Lured by love, Aussie falls into online trap

Reuters

CANBERRA — An Australian farmer who was kidnapped and beaten in Mali after walking into an Internet bride scam has pleaded with people to be careful looking for online love.

South Australian farmer Des Gregor, 56, returned to Australia on Sunday night after being held hostage by machete-armed bandits in Africa for 12 days.

“I was tied, bound by the legs, and that was only probably for a couple of days because they knew that I was going to cooperate. There was always one bloke sleeping at the door, there was no way out,” Gregor told Australian media.

Love-struck Gregor arrived in Mali last month to meet his supposed fiancee, Natacha, whom he had “met” on the Internet, and collect a dowry of gold bars worth $100,000.

Instead, the wheat and sheep farmer was picked up at the airport in a car and driven to a single bedroom apartment in the capital, Bamako, which was full of armed men.

Gregor was told his limbs would be hacked off unless his family in Australia paid a $100,000 ransom.

The scam was only stopped and Gregor freed when Australian and Mali police in turn duped the kidnappers into letting Gregor enter the Canadian embassy in Bamako to collect the ransom.

Mali is one of the world's poorest countries, with a prolonged drought hitting the mainly farming and fishing-based economy. Most foreign tourists travel to the country to see the World Heritage-listed trading outpost of Timbuktu.

Gregor said he had no inkling before his arrival that he was a victim of a confidence trick and had now learnt his lesson.

“I reckon another couple of days and I wouldn't have returned,” he said, recounting “a good belting” he received with a machete during his ordeal.

Gregor warned others looking for love over the Internet to be careful.

“Make sure you check everything out 100 per cent,” he said.

Brother Phil said Des had been “absolutely blinded” by love and did not see the scam coming.

“You see this in a movie, you read about it in a book. It happens to someone else, not you. But it does,” he said.

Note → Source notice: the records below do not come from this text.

-- ==== Sys2Proof/Laws/PerInstr.lean ====
section
/-! SUPPORT. Statements made for every instruction, one lemma per constructor. RoundTrip: the words the encoder lays out
for a well-formed instruction decode to that instruction (spec/06_encoding.md R114 to R129). -/

/-- The words of `i` decode to `i`, where `i` is well formed and has words at all (a device event has none). -/
def Sys2Proof.Laws.RoundTrip.Statement (i : Sys2Proof.Instr) : Prop :=
  Sys2Proof.wellFormed i = true → ∀ w ∈ Sys2Proof.encode i, Sys2Proof.decode w.1 (w.2.getD 0#32) = .ok i

namespace Sys2Proof.Laws.RoundTrip

open Sys2Proof.Laws.Encoding

/-- Decoding a first word with X = 0. -/
theorem decode0 {w w1 : IWord} {op : BitVec 7} {i : Instr} (ho : fld w 25 7 = op) (hx : fld w 4 1 = 0#1)
    (hn : (op == 0 || op == 127) = false) (h : decodeX0 op w = .ok (some i)) : decode w w1 = .ok i := by
  unfold decode
  simp only [ho, hx, hn, h, Bool.false_eq_true, if_false, beq_iff_eq, BitVec.reduceEq, if_true]

/-- Decoding a pair. -/
theorem decode1 {w w1 : IWord} {op : BitVec 7} {i : Instr} (ho : fld w 25 7 = op) (hx : fld w 4 1 = 1#1)
    (hn : (op == 0 || op == 127) = false) (h : decodeX1 op w w1 = .ok (some i)) : decode w w1 = .ok i := by
  unfold decode
  simp only [ho, hx, hn, h, Bool.false_eq_true, if_false, beq_iff_eq, BitVec.reduceEq, if_true]

/-- The only format of an opcode. -/
theorem only {α : Type} {f : α → Instr} {x : Option α} {o : α} (h : x = some o) :
    (.ok (x.map f) : Except DecErr (Option Instr)) = .ok (some (f o)) := by
  rw [h]; rfl

/-- The first of two formats of an opcode. -/
theorem first {α : Type} {f : α → Instr} {x : Option α} {o : α} {y : Unit → Option Instr} (h : x = some o) :
    (.ok ((x.map f).orElse y) : Except DecErr (Option Instr)) = .ok (some (f o)) := by
  rw [h]; rfl

/-- The second of two formats of an opcode. -/
theorem second {α β : Type} {f : α → Instr} {g : β → Instr} {x : Option α} {z : Option β} {o : β} (h0 : x = none)
    (h : z = some o) : (.ok ((x.map f).orElse fun _ => z.map g) : Except DecErr (Option Instr)) = .ok (some (g o)) := by
  rw [h0, h]; rfl
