-- ==== Sys2Proof/Certificates/Slice0/Obligations.lean ====
section
/-! DEFINITION. The statements for the provers, and the words they are written in: frames, the values of the scalar majors
said anew from the rules, and the small states that the concrete statements run from. -/

namespace Sys2Proof.Claims

open Sys2Proof.Machine

/-! ### Frames -/

/-- Every byte of HBM and of every core's scratchpad, bobbin and creel reads in `t` as it reads in `s`. -/
def SameMemory (s t : State) : Prop :=
  (∀ a, memRead t.hbm.mem a = memRead s.hbm.mem a) ∧
  ∀ c a, memRead (t.core c).spad a = memRead (s.core c).spad a ∧ memRead (t.core c).bobbin a = memRead (s.core c).bobbin a ∧
    memRead (t.core c).creel a = memRead (s.core c).creel a

/-- `t` differs from `s` in the executing plane alone. -/
def OnlyPlane (s t : State) : Prop := t = s.modPl fun _ => t.pl

/-- Everything of the executing plane but its registers, sr, pc, loop and hold is as before. -/
def SameRest (x y : Plane) : Prop :=
  y.task = x.task ∧ y.oc = x.oc ∧ y.acc = x.acc ∧ y.nextId = x.nextId ∧ y.row = x.row ∧ y.rows = x.rows ∧ y.park = x.park ∧
    y.trap = x.trap ∧ y.stepping = x.stepping

/-- The executing plane has completed an instruction of `n` words: the pc and the loop have gone on (R106 to R111), nothing but
the plane differs, no byte of memory differs. -/
def Completed (s t : State) (n : Nat) : Prop :=
  OnlyPlane s t ∧ SameMemory s t ∧ SameRest s.pl t.pl ∧ t.pl.pc = s.nextPc n ∧
    t.pl.loop = (s.pl.pass (s.lineAt s.fc s.fp) n).loop ∧ t.pl.hold = none

/-- An instruction of `n` words completes and changes nothing but the pc. -/
def Unchanged (s t : State) (n : Nat) : Prop := Completed s t n ∧ t.pl.sr = s.pl.sr ∧ t.pl.regs = s.pl.regs

/-- It completes and writes `x` to g register `d` (a write to g0 is discarded, g0 reads 0), and no other register. -/
def WritesG (s t : State) (n : Nat) (d : BitVec 6) (x : Word) : Prop :=
  Completed s t n ∧ t.pl.sr = s.pl.sr ∧ (∀ r, t.pl.rg r = if r = 0 then 0 else if r = d then x else s.pl.rg r) ∧
    (∀ r, t.pl.rp r = s.pl.rp r) ∧ (∀ r, t.pl.rm r = s.pl.rm r) ∧ ∀ r, t.pl.rv r = s.pl.rv r

/-- It completes and writes `x` to mask `d` (m0 stays 0xFFFF), and no other register. -/
def WritesM (s t : State) (n : Nat) (d : BitVec 3) (x : BitVec 16) : Prop :=
  Completed s t n ∧ t.pl.sr = s.pl.sr ∧ (∀ r, t.pl.rm r = if r = 0 then 0xFFFF#16 else if r = d then x else s.pl.rm r) ∧
    (∀ r, t.pl.rg r = s.pl.rg r) ∧ (∀ r, t.pl.rp r = s.pl.rp r) ∧ ∀ r, t.pl.rv r = s.pl.rv r

/-- It completes and leaves the predicates as `f` says (p0 stays true), and no other register changes. -/
def WritesP (s t : State) (n : Nat) (f : BitVec 3 → Bool) : Prop :=
  Completed s t n ∧ t.pl.sr = s.pl.sr ∧ (∀ r, t.pl.rp r = if r = 0 then true else f r) ∧
    (∀ r, t.pl.rg r = s.pl.rg r) ∧ (∀ r, t.pl.rm r = s.pl.rm r) ∧ ∀ r, t.pl.rv r = s.pl.rv r

/-- What a precise trap at `epc` with cause code `code` puts into sr.cause, sr.epc and sr.tval and into the trap record (R274,
R276). -/
def preciseInfo (s : State) (code : Nat) (epc tval resume : Word) : TrapInfo :=
  { cause := BitVec.ofNat 64 code, epc := epc, tval := tval, resume := resume, origin := epc, more := 0, state := 0, step := 0,
    bkh := 0, slot := s.slot }

/-- `t` is `s` with a precise trap of the executing instruction taken: RESUME is the instruction itself (R276). -/
def Traps (s t : State) (code : Nat) (tval : Word) : Prop :=
  t = s.takeTrap s.fc s.fp (preciseInfo s code s.pl.pc tval s.pl.pc)

/-! ### The scalar majors (R318 to R336, R346, R363, R372, R380, R383, R386, R390, R402, R453) -/

/-- A major whose W form works on the low halves and sign-extends its 32-bit result. -/
def byWidth (f : BitVec 32 → BitVec 32 → BitVec 32) (g : Word → Word → Word) (w : BitVec 1) (a b : Word) : Word :=
  if w = 1 then (f (a.setWidth 32) (b.setWidth 32)).signExtend 64 else g a b

/-- The three-register majors of the plain arithmetic, logic and shift family, with what each computes of its two sources. -/
def triOps : List ((Tri → Instr) × (BitVec 1 → Word → Word → Word)) :=
  [(.addTri, byWidth (· + ·) (· + ·)), (.subTri, byWidth (· - ·) (· - ·)),
   (.mulTri, byWidth (· * ·) (· * ·)),
   (.mulhTri, fun _ a b => BitVec.ofInt 64 (a.toInt * b.toInt / 18446744073709551616)),
   (.mulhuTri, fun _ a b => BitVec.ofNat 64 (a.toNat * b.toNat / 18446744073709551616)),
   (.andTri, byWidth (· &&& ·) (· &&& ·)), (.orTri, byWidth (· ||| ·) (· ||| ·)), (.xorTri, byWidth (· ^^^ ·) (· ^^^ ·)),
   (.andnTri, byWidth (fun a b => a &&& ~~~b) fun a b => a &&& ~~~b),
   (.shlTri, byWidth (fun a b => a <<< (b.toNat % 32)) fun a b => a <<< (b.toNat % 64)),
   (.shrTri, byWidth (fun a b => a >>> (b.toNat % 32)) fun a b => a >>> (b.toNat % 64)),
   (.sarTri, byWidth (fun a b => a.sshiftRight (b.toNat % 32)) fun a b => a.sshiftRight (b.toNat % 64)),
   (.minTri, byWidth (fun a b => if a.toInt ≤ b.toInt then a else b) fun a b => if a.toInt ≤ b.toInt then a else b),
   (.maxTri, byWidth (fun a b => if a.toInt ≤ b.toInt then b else a) fun a b => if a.toInt ≤ b.toInt then b else a),
   (.minuTri, byWidth (fun a b => if a.toNat ≤ b.toNat then a else b) fun a b => if a.toNat ≤ b.toNat then a else b),
   (.maxuTri, byWidth (fun a b => if a.toNat ≤ b.toNat then b else a) fun a b => if a.toNat ≤ b.toNat then b else a)]

/-- The same majors with a 12-bit immediate. -/
def simOps : List ((Sim → Instr) × (BitVec 1 → Word → Word → Word)) :=
  List.zip [.addSim, .subSim, .mulSim, .mulhSim, .mulhuSim, .andSim, .orSim, .xorSim, .andnSim, .shlSim, .shrSim, .sarSim,
    .minSim, .maxSim, .minuSim, .maxuSim] (triOps.map (·.2))

/-- The same majors with a 32-bit immediate. -/
def limOps : List ((Lim → Instr) × (BitVec 1 → Word → Word → Word)) :=
  List.zip [.addLim, .subLim, .mulLim, .mulhLim, .mulhuLim, .andLim, .orLim, .xorLim, .andnLim, .shlLim, .shrLim, .sarLim,
    .minLim, .maxLim, .minuLim, .maxuLim] (triOps.map (·.2))

/-- A divisor is zero: its low half under W. -/
def zeroDivisor (w : BitVec 1) (b : Word) : Prop := if w = 1 then b.setWidth 32 = 0#32 else b = 0#64

/-- What DIVZERO shows of a dividend: DIV and REM extend a W source by its sign, DIVU and REMU by zeros. -/
def shown (signed : Bool) (w : BitVec 1) (a : Word) : Word :=
  if w = 1 then (if signed then (a.setWidth 32).signExtend 64 else (a.setWidth 32).setWidth 64) else a

/-- The division majors: their three forms, what each computes where the divisor is not zero, and whether it is signed. -/
def divOps : List ((Tri → Instr) × (Sim → Instr) × (Lim → Instr) × (BitVec 1 → Word → Word → Word) × Bool) :=
  [(.divTri, .divSim, .divLim, byWidth (fun a b => BitVec.ofInt 32 (a.toInt.tdiv b.toInt)) fun a b => BitVec.ofInt 64 (a.toInt.tdiv b.toInt), true),
   (.divuTri, .divuSim, .divuLim, byWidth (fun a b => BitVec.ofNat 32 (a.toNat / b.toNat)) fun a b => BitVec.ofNat 64 (a.toNat / b.toNat), false),
   (.remTri, .remSim, .remLim, byWidth (fun a b => BitVec.ofInt 32 (a.toInt.tmod b.toInt)) fun a b => BitVec.ofInt 64 (a.toInt.tmod b.toInt), true),
   (.remuTri, .remuSim, .remuLim, byWidth (fun a b => BitVec.ofNat 32 (a.toNat % b.toNat)) fun a b => BitVec.ofNat 64 (a.toNat % b.toNat), false)]

/-- A scalar instruction of `n` words under guard `g` writes `x` to `d`, or under a false guard changes nothing. -/
def ScalarEnds (i : Instr) (s : State) (g : BitVec 4) (n : Nat) (d : BitVec 6) (x : Word) : Prop :=
  ∃ t, exec i s = .next t ∧ if s.pl.guard g = true then WritesG s t n d x else Unchanged s t n

/-! ### The turn of a task -/

/-- The state in which the next turn of a core takes place: the agenda names the core, or is empty. -/
def TurnOf (s u : State) : Prop :=
  (s.agenda = [] ∧ u = s) ∨ ∃ c rest, s.agenda = .issue c :: rest ∧ u = { s with agenda := rest, focus := c }

/-- The active task of the core in focus may issue, and its next words are `w0` and `w1` (`n` of them): nothing of it is parked, failed, held by
a migration or pending (R90, R241, R246, R253, R280). -/
def MayIssue (s : State) (t : Task) (w0 w1 : IWord) (n : Nat) : Prop :=
  s.power = .run ∧ s.curTask = some t ∧ s.mute t = false ∧ s.failedLane = none ∧ s.heldAtomic = none ∧ s.stalled = false ∧
    s.fetched = .instr w0 w1 n ∧ (∀ id, s.pl.park ≠ some (.access id)) ∧ t.faults = []

/-- The state that the instruction of a task finds: its line is the one used last, and where that line does not end in a transfer the next is
asked for (R99, R111); a debugger's step is used up, the task has started. -/
def issuing (s : State) (t : Task) : State :=
  (s.useFetched.stepUsed t.vd).modTask (taskKey t.vd t.idx) fun t => { t with st := true }

/-- What a step makes of an outcome: in a next state what can perform at the cores performs, windows whose last access has gone end, and every
plane is settled. -/
def after (o : Out) : Out :=
  match o with | .next x => .next x.pumpAll.settleMaps.settle | .fault f => .fault f | .refused r => .refused r

end Sys2Proof.Claims

open Sys2Proof Sys2Proof.Machine Sys2Proof.Claims

/-! ## Scalar arithmetic -/

/-- ADD, SUB, MUL, MULH, MULHU, AND, OR, XOR, ANDN, SHL, SHR, SAR, MIN, MAX, MINU and MAXU with three registers: for every
operand and state the instruction completes, gd holds the value the rule gives of ga and gb, and nothing else changes but the
pc (R319, R372, R383, R390, R402, R453; guards R103). -/
def Sys2Proof.Claims.ScalarRegisterForms : Prop :=
  ∀ e ∈ triOps, ∀ (o : Tri) (s : State),
    ScalarEnds (e.1 o) s o.g 1 o.d (e.2 o.w (s.pl.rg o.a) (s.pl.rg o.b))

/-- The same sixteen majors with a 12-bit immediate, whose first source is gd, and with a 32-bit immediate. -/
def Sys2Proof.Claims.ScalarImmediateForms : Prop :=
  (∀ e ∈ simOps, ∀ (o : Sim) (s : State),
    ScalarEnds (e.1 o) s o.g 1 o.d (e.2 o.w (s.pl.rg o.d) (o.imm.signExtend 64))) ∧
  ∀ e ∈ limOps, ∀ (o : Lim) (s : State),
    ScalarEnds (e.1 o) s o.g 2 o.d (e.2 o.w (s.pl.rg o.a) (o.imm.signExtend 64))

/-- The sixteen plain arithmetic, logic and shift majors in their three forms (R319, R372, R383, R390, R402, R453). -/
def Obligations.ScalarForms : Prop := Claims.ScalarRegisterForms ∧ Claims.ScalarImmediateForms

/-- DIV, DIVU, REM and REMU, every form, with a divisor that is not zero: quotient toward zero, remainder with the sign of the
dividend (R346, R386). -/
def Sys2Proof.Claims.DivisionResult : Prop :=
  ∀ e ∈ divOps,
    (∀ (o : Tri) (s : State), ¬ zeroDivisor o.w (s.pl.rg o.b) →
      ScalarEnds (e.1 o) s o.g 1 o.d (e.2.2.2.1 o.w (s.pl.rg o.a) (s.pl.rg o.b))) ∧
    (∀ (o : Sim) (s : State), ¬ zeroDivisor o.w (o.imm.signExtend 64) →
      ScalarEnds (e.2.1 o) s o.g 1 o.d (e.2.2.2.1 o.w (s.pl.rg o.d) (o.imm.signExtend 64))) ∧
    ∀ (o : Lim) (s : State), ¬ zeroDivisor o.w (o.imm.signExtend 64) →
      ScalarEnds (e.2.2.1 o) s o.g 2 o.d (e.2.2.2.1 o.w (s.pl.rg o.a) (o.imm.signExtend 64))

/-- DIV, DIVU, REM and REMU by zero raise DIVZERO with the dividend as trap value; under a false guard they raise nothing. -/
def Sys2Proof.Claims.DivideByZero : Prop :=
  ∀ e ∈ divOps,
    (∀ (o : Tri) (s : State), zeroDivisor o.w (s.pl.rg o.b) →
      ∃ t, exec (e.1 o) s = .next t ∧
        if s.pl.guard o.g = true then Traps s t 11 (shown e.2.2.2.2 o.w (s.pl.rg o.a)) else Unchanged s t 1) ∧
    (∀ (o : Sim) (s : State), zeroDivisor o.w (o.imm.signExtend 64) →
      ∃ t, exec (e.2.1 o) s = .next t ∧
        if s.pl.guard o.g = true then Traps s t 11 (shown e.2.2.2.2 o.w (s.pl.rg o.d)) else Unchanged s t 1) ∧
    ∀ (o : Lim) (s : State), zeroDivisor o.w (o.imm.signExtend 64) →
      ∃ t, exec (e.2.2.1 o) s = .next t ∧
        if s.pl.guard o.g = true then Traps s t 11 (shown e.2.2.2.2 o.w (s.pl.rg o.a)) else Unchanged s t 2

“I really hope that the message gets out to people that they look after their family and if anyone talks about Internet relationships, that they can be open and share the mail with them to get an objective opinion.”

Source

Our comments in the Globe and Mail

August 14, 2007

Ottawa Mens Centre.com, from Ottawa, Canada wrote:

The danger of being ripped off starts at home, not in Africa. Our dysfunctional family court system encourages billions of dollars of fraud that could otherwise be spent of the education of children. The primary cause is parliament's failure to legislate a legal presumption of equal parenting after divorce. Currently around 75% of all marriages are terminated by women because they can obtain a "financial advantage" by getting rid of the man. That's one reason why there are so many men looking on line for spouse. If they were a sucker once, they often look all frequently like they are wearing a sign on them with the word "sucker" in bold print, a sign that's visible even in a few sentences of an on line profile. These same men are generally targeted by a second woman hell bent on doing the same thing. The only problem is it destroys men's desire and financial ability to have children and that's causing a negative population growth that threatens Canada's future.